Il fischio della teiera riportò la sua mente in cucina, annunciando che l’acqua aveva raggiunto il bollore. La tolse immediatamente dalla piastra ardente: avrebbe dovuto concentrarsi di più, non voleva che l’acqua bollisse del tutto poiché rischiava di rovinare l’aroma delle foglie di tè. Poco male, l’ospite, per quanto tale, non meritava un gran trattamento in questa particolare istanza. Raccolse da una latta di rame una manciata di una delle miscele meno costose e la gettò nella teiera. Ponderò, nei pochi minuti che gli rimanevano prima che il galateo lo costringesse a ricongiungersi con l’uomo nel salotto, che tipo di urlo sarebbe scaturito dalla bocca dell’ospite se gli avesse versato in testa il tè caldo. Si crogiolò in quest’idea mentre ciabattava nel breve corridoio che sbucava proprio dietro la coppia di poltrone di velluto rosso, strategicamente poste di fronte al caminetto per il massimo della comodità. L’uomo era proprio in mezzo a queste, leggermente inclinato verso il fuoco scoppiettante in un tentativo di asciugarsi. Charles passò oltre e appoggiò sul tavolo rotondo, che occupava l’altra parte della stanza, il vassoio d’argento: con cui aveva trasportato due tazze di porcellana, la teiera, una zuccheriera di cristallo stracolma di zollette arcobaleno e un piccola brocca di latte. Versò l’infuso di un perfetto color rosso bruno nelle tazze, in cui due filtri d’argento finemente traforati accolsero le foglie di tè che avevano ormai esaurito il loro scopo. Poggiò i filtri nelle loro apposite ciotole e con estrema calma si girò verso il messaggero, ancora intento nell’inutile impresa di rendersi un po’ meno zuppo.
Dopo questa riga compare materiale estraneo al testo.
/-- A cheap point stands immediately before a tile. -/
def cheapBefore (img : List Byte) (ps : List PosEntry) (pr : Prog) (c : CheapPt) (t : TileRef) : Bool :=
  let sw := sweepAt img c.sweep
  if c.tile = 0xFFFFFFFF || tilesPerChunk sw = 0 then t == chunkTile sw c.sweep 0 0 0
  else decide (0 < sweepM ps sw) && nextTile img ps pr (tileOfOrd sw c.sweep c.tile) == some t

/-- The cheap point of a program that stands immediately before a tile. -/
def findCheap (img : List Byte) (ps : List PosEntry) (pr : Prog) (t : TileRef) : Option Nat :=
  ((List.range pr.count).map (fun k => let sw := sweepAt img (pr.first + k); (List.range sw.cpCount).map (· + sw.cpFirst))).flatten.find?
    (fun k => cheapBefore img ps pr (cheapAt img k) t)

/-- Issue is to stop at the next cheap point (03 R102, Table 3-9). -/
def stopAsked (s : State) : Bool := s.ory.preempt || s.ory.halt

/-- The cheap point at which the issue unit stands with everything before it committed: its index, or 0 for work without tiles of its own. -/
def standing (s : State) : Option Nat :=
  match s.ory.prog with
  | none => if s.eph.holder != .none then some 0 else none
  | some p =>
    match running s with
    | none => some 0
    | some (_, img, pr, ps) => if p.inFlight.isEmpty && p.discarded.isEmpty && !p.issuedAll then findCheap img ps pr p.next else none

/-- The work that holds the Orrery still runs: a step that has not sealed, or a job. -/
def spillable (s : State) : Bool :=
  holderUnsealed s && (s.ory.mode == .run || s.ory.mode == .windowHold || s.ory.mode == .toCheapPoint || s.ory.mode == .spill || s.ory.mode == .restore ||
    s.ory.mode == .replayWait)

/-- Spill size S of the cheap point at which the issue unit stands (03 R99); work without tiles of its own saves nothing (log 36). -/
def standingSize (s : State) (k : Nat) : Nat := match running s with | some (_, img, _, _) => spillSize img (cheapAt img k) | none => 0

/-- The spill image would pass the reservation (03 R105). -/
def spillOver (s : State) (k : Nat) : Bool := s.ory.spillLimit * 4096 < 128 * standingSize s k

/-- The image would pass: nothing is spilled, and the Orrery is in FAULT (03 R105, 13 R499). -/
def overflow (s : State) : State := deviceFault (s.oryM fun y => { y with spillOver := true, faultRow := y.faultRow }) 2

/-- At a cheap point with everything before it committed: a pre-emption starts its spill, and HALT stops issue (03 R102, R105, Table 3-9). -/
def reachCheap (s : State) : State :=
  match (if spillable s && stopAsked s && s.ory.mode != .restore then standing s else none) with
  | none => s
  | some k =>
    if !s.ory.preempt then s.oryM fun y => { y with mode := .halted, hold := false }
    else if spillOver s k then overflow s
    else s.oryM fun y => { y with mode := .spill, hold := false }

/-! ## TILE_ISSUE (03 R86, R95, R102, R111) -/

/-- The supply, the clock and the integrity unit permit issue, and the slot is not a COURIER slot (10 Table 10-3). -/
def powered (s : State) : Bool :=
  s.lan.power == .active && s.ory.enable && s.lan.lowSince.isNone && s.lan.refclk && !s.lan.stopped && !orreryLost s && s.integ.mode != .fence &&
  s.integ.mode != .quarantined && !inKind s 3

/-- The issue unit may issue a tile. -/
def mayIssue (s : State) : Bool :=
  powered s && (s.ory.mode == .run || s.ory.mode == .windowHold || s.ory.mode == .toCheapPoint || s.ory.mode == .replayWait)

/-- A tile leaves the issue unit: the program's next one is fixed (03 R86). -/
def issueTile (s : State) (img : List Byte) (ps : List PosEntry) (pr : Prog) (t : TileRef) : State :=
  s.oryM fun y =>
    { y with
      hold := false, sweep := t.sweep - pr.first, mode := if stopAsked s then .toCheapPoint else .run
      prog := y.prog.map (fun p =>
        match p.discarded with
        | _ :: rest => { p with discarded := rest, inFlight := p.inFlight ++ [t] }
        | [] =>
          let n := nextTile img ps pr t
          { p with inFlight := p.inFlight ++ [t], next := n.getD t, issuedAll := n.isNone }) }

/-- TILE_ISSUE (03 R86, R95, R102). -/
def execTileIssue (s : State) : Out :=
  match running s with
  | none => .next s
  | some (p, img, pr, ps) =>
    match upcoming p with
    | none => .next s
    | some t =>
      let stop := p.discarded.isEmpty && stopAsked s && (findCheap img ps pr t).isSome
      let ahead := p.inFlight.any (fun u => u.sweep != t.sweep)
      when (mayIssue s && !ahead) s (
        if stop then reachCheap s
        else if tileReady s p img pr ps t then issueTile s img ps pr t
        else s.oryM fun y => { y with hold := true, mode := if stopAsked s then .toCheapPoint else if y.mode == .replayWait then .replayWait else .windowHold })

/-! ## WINDOW_FILL_DONE and KV_GATHER_DONE -/

/-- The fill that may complete on a half: a refetch that is owed, contents that the next tile needs again, or the next fill in order, which the rails make
only once every tile that reads the half's present contents has committed (03 R93, R96). -/
def fillFor (s : State) (p : Progress) (img : List Byte) (pr : Prog) (ps : List PosEntry) (half : Nat) : Option Nat :=
  let out := (p.inFlight ++ p.discarded).filterMap (tileFill img ps pr)
  let need := out.foldl min (if p.issuedAll then p.fillSeq else min p.fillSeq (fillFrom img ps pr p.next))
  if p.refetch.contains half then some (if need % 2 = half then need else need + 1)
  else if need < p.fillSeq && need % 2 = half && halfTag s.ory half != fillTag img ps pr need then some need
  else if p.fillSeq % 2 = half && p.fillSeq ≤ need + 1 && (fillTag img ps pr p.fillSeq).isSome then some p.fillSeq
  else none

/-- The program whose rail fill may begin while the program before it spills: the pre-emptor's, where it has one (03 R103). -/
def preemptor (s : State) : Option (Nat × Nat) := (s.eph.candidate.bind (findJob s)).bind (fun j => if j.cls == .recompute && j.suspended.isNone then some (j.slot, 3) else none)

/-- The positions of the pre-emptor's program. -/
def preemptorPositions (s : State) : List PosEntry :=
  match s.eph.candidate.bind (findJob s) with
  | some j => ((s.lockets.get? j.target).map (fun l => passPositions s l j.models)).getD []
  | none => []

/-- A fill of the pre-emptor's program while the spill is under way: A first, then B (03 R93, R103). -/
def earlyFill (s : State) (half slot kind : Nat) : State :=
  let img := slotImg s slot
  let ps := preemptorPositions s
  let pr := programOf img kind
  let fresh := s.ory.prefill != some (slot, kind)
  let y := if fresh then { s.ory with halfA := none, halfB := none, prefill := some (slot, kind) } else s.ory
  if (if half = 0 then y.halfA.isNone else y.halfA.isSome && y.halfB.isNone) && (fillTag img ps pr half).isSome then
    s.oryM fun _ => railFill s (s.parures.getD slot {}) img ps pr half half (setHalf y half (fillTag img ps pr half))
  else s

/-- The running program's fill of a half completes (03 R93, R96; 04 R137). -/
def fillHalf (s : State) (half : Nat) : State :=
  match running s with
  | none => s
  | some (p, img, pr, ps) =>
    match fillFor s p img pr ps half with
    | none => s
    | some f =>
      let tag := fillTag img ps pr f
      endHold (s.oryM fun y =>
        { railFill s (s.parures.getD p.slot {}) img ps pr half f (setHalf y half tag) with
          prog := y.prog.map (fun p => { p with refetch := p.refetch.filter (· != half), fillSeq := max p.fillSeq (if tag.isSome then f + 1 else 0) }) })

/-- The cells take a fill off their rails; the codewords of the half that arrive with bits in error are corrected, or are tarnish (13 R486). -/
def railErrors (half : Nat) (errors : List (Nat × Nat)) (s : State) : State :=
  (errors.filter (fun e => 16 * e.1 % 2 ^ 20 / 2 ^ 19 == half)).foldl (fun s e => cellReads true s (true, e.1, e.2)) s

/-- WINDOW_FILL_DONE (03 R93, R96, R103; 04 R137), with the codewords of the half that the cells take off their rails with bits in error (13 R486). -/
def execWindowFillDone (half : Nat) (s : State) (errors : List (Nat × Nat) := []) : Out :=
  formed (decide (half < 2) && errors.all (fun e => decide (e.1 < 2 ^ 23) && decide (e.2 < 2 ^ 144))) (
  when (s.lan.refclk && orreryLost s == false && s.integ.mode != .fence) s (
    match (if s.ory.mode == .spill then preemptor s else none) with
    | some (slot, kind) => railErrors half errors (earlyFill s half slot kind)
    | none => if s.ory.mode == .spill then s else railErrors half errors (fillHalf s half)))

/-- The recompute of a session ends on tarnish: the session stays DROPPED, and the command that waits completes ST_TARNISHED (13 Table 13-3). -/
def failRecompute (s : State) (h : Nat) : State :=
  let waits := (liveCmds s).filter (fun c => c.opcode == 0x26 && ((s.lockets.get? h).map (fun l => l.pins.contains c.id)).getD false)
  let s := logFault (s.integM fun i => { i with tarnishConsumed := wrapInc 32 i.tarnishConsumed }) 0x03 0xC8 0xFF 0 (((s.lockets.get? h).map (·.session)).getD 0) 9
  let s := withdrawJoin (abandonRecompute s h) h stTarnished
  completeAll s (waits.map (·.id)) stTarnished

/-- A reader of tarnished data that its thread can rebuild ends (13 R492, R493). -/
def kvTarnish (s : State) (h row : Nat) : State :=
  match s.lockets.get? h with
  | none => s
  | some l => if l.recomputing then failRecompute s h else (tarnishSession s h 0xB1 row).locketM h fun l => { l with tarnished := true }

/-- T1 runs that hold a stored entry: in the charm's replica below the charm's length, otherwise in the session's own pages; each with its page of the
table that names it (05 R165, R170, R189). -/
def entryRuns (s : State) (img : List Byte) (l : Locket) (loc : Bool) (layer key : Nat) : List (Bool × Nat × Option Nat × Nat × Nat) :=
  let g := geom img loc
  let inCharm := !loc && decide (key < (if imgTwoRate img then l.charmGlen else l.charmLen))
  let x := if inCharm then layer * (charmGeom img false l.charmLen l.charmGlen).stride + key * g.e
    else entryAddr g loc layer (if loc then key % max 1 (imgWindow img) else ownSlot img l key)
  (pagesOf x g.e).map (fun v =>
    let lo := max x (v * 65536)
    let a := if inCharm then (attachedCharm s l).bind (fun c => replicaPlace s img c.2 l.home false lo) else kvPlace s l lo
    (inCharm, v, a, lo - x, min (x + g.e) (v * 65536 + 65536) - lo))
«Lei prende il tè con uno o due sputi?» 

La domanda fece sussultare l’uomo, che però sembrò riacquistare immediatamente la calma quando individuò Charles: evidentemente non l’aveva sentito entrare, erano cose che succedevano spesso con gli assassini.

«Preferirei evitare gli sputi, grazie. Sà il dottore mi ha detto che dovrei stare più attento alla linea.» Tentò di controbattere in una maniera che lui sicuramente considerava divertente.

«Sciocchezze! Vedrà che non avrà nulla da ridire se gli spiega le circostanze.» Charles sputò rumorosamente nella tazza, il suo sguardo fisso sulle impronte bagnate che l’uomo aveva lasciato dall’ingresso. Aggiunse due zollette di zucchero e porse il tutto al messaggero che, titubante, allungò una mano.

«Coraggio, beva.» Gli occhi dell’assassino non lasciarono scampo all’uomo, che si ritrovò con la tazza alla bocca prima ancora di accorgersene.

«Molto bene. Ora può dirmi per cosa ha osato disturbarmi nel mezzo della notte e, come se non fosse sufficiente, a casa mia.» Prese un sorso per dissimulare la rabbia crescente.

«C’è anche qualche biscotto?» Chiese l’uomo ignorando completamente la domanda.

«No.» Ringhiò Charles, arginando la furia assassina.

«Peccato.»

«Già.»

«Comunque...» l’uomo si schiarì la gola «sono qui per conto di un nostro comune amico, come sicuramente avrà capito dal sigillo.»

«Il fatto che io l’abbia riconosciuto è l’unica ragione per cui è ancora in vita, perciò le consiglio di soppesare le prossime parole con una certa cautela.»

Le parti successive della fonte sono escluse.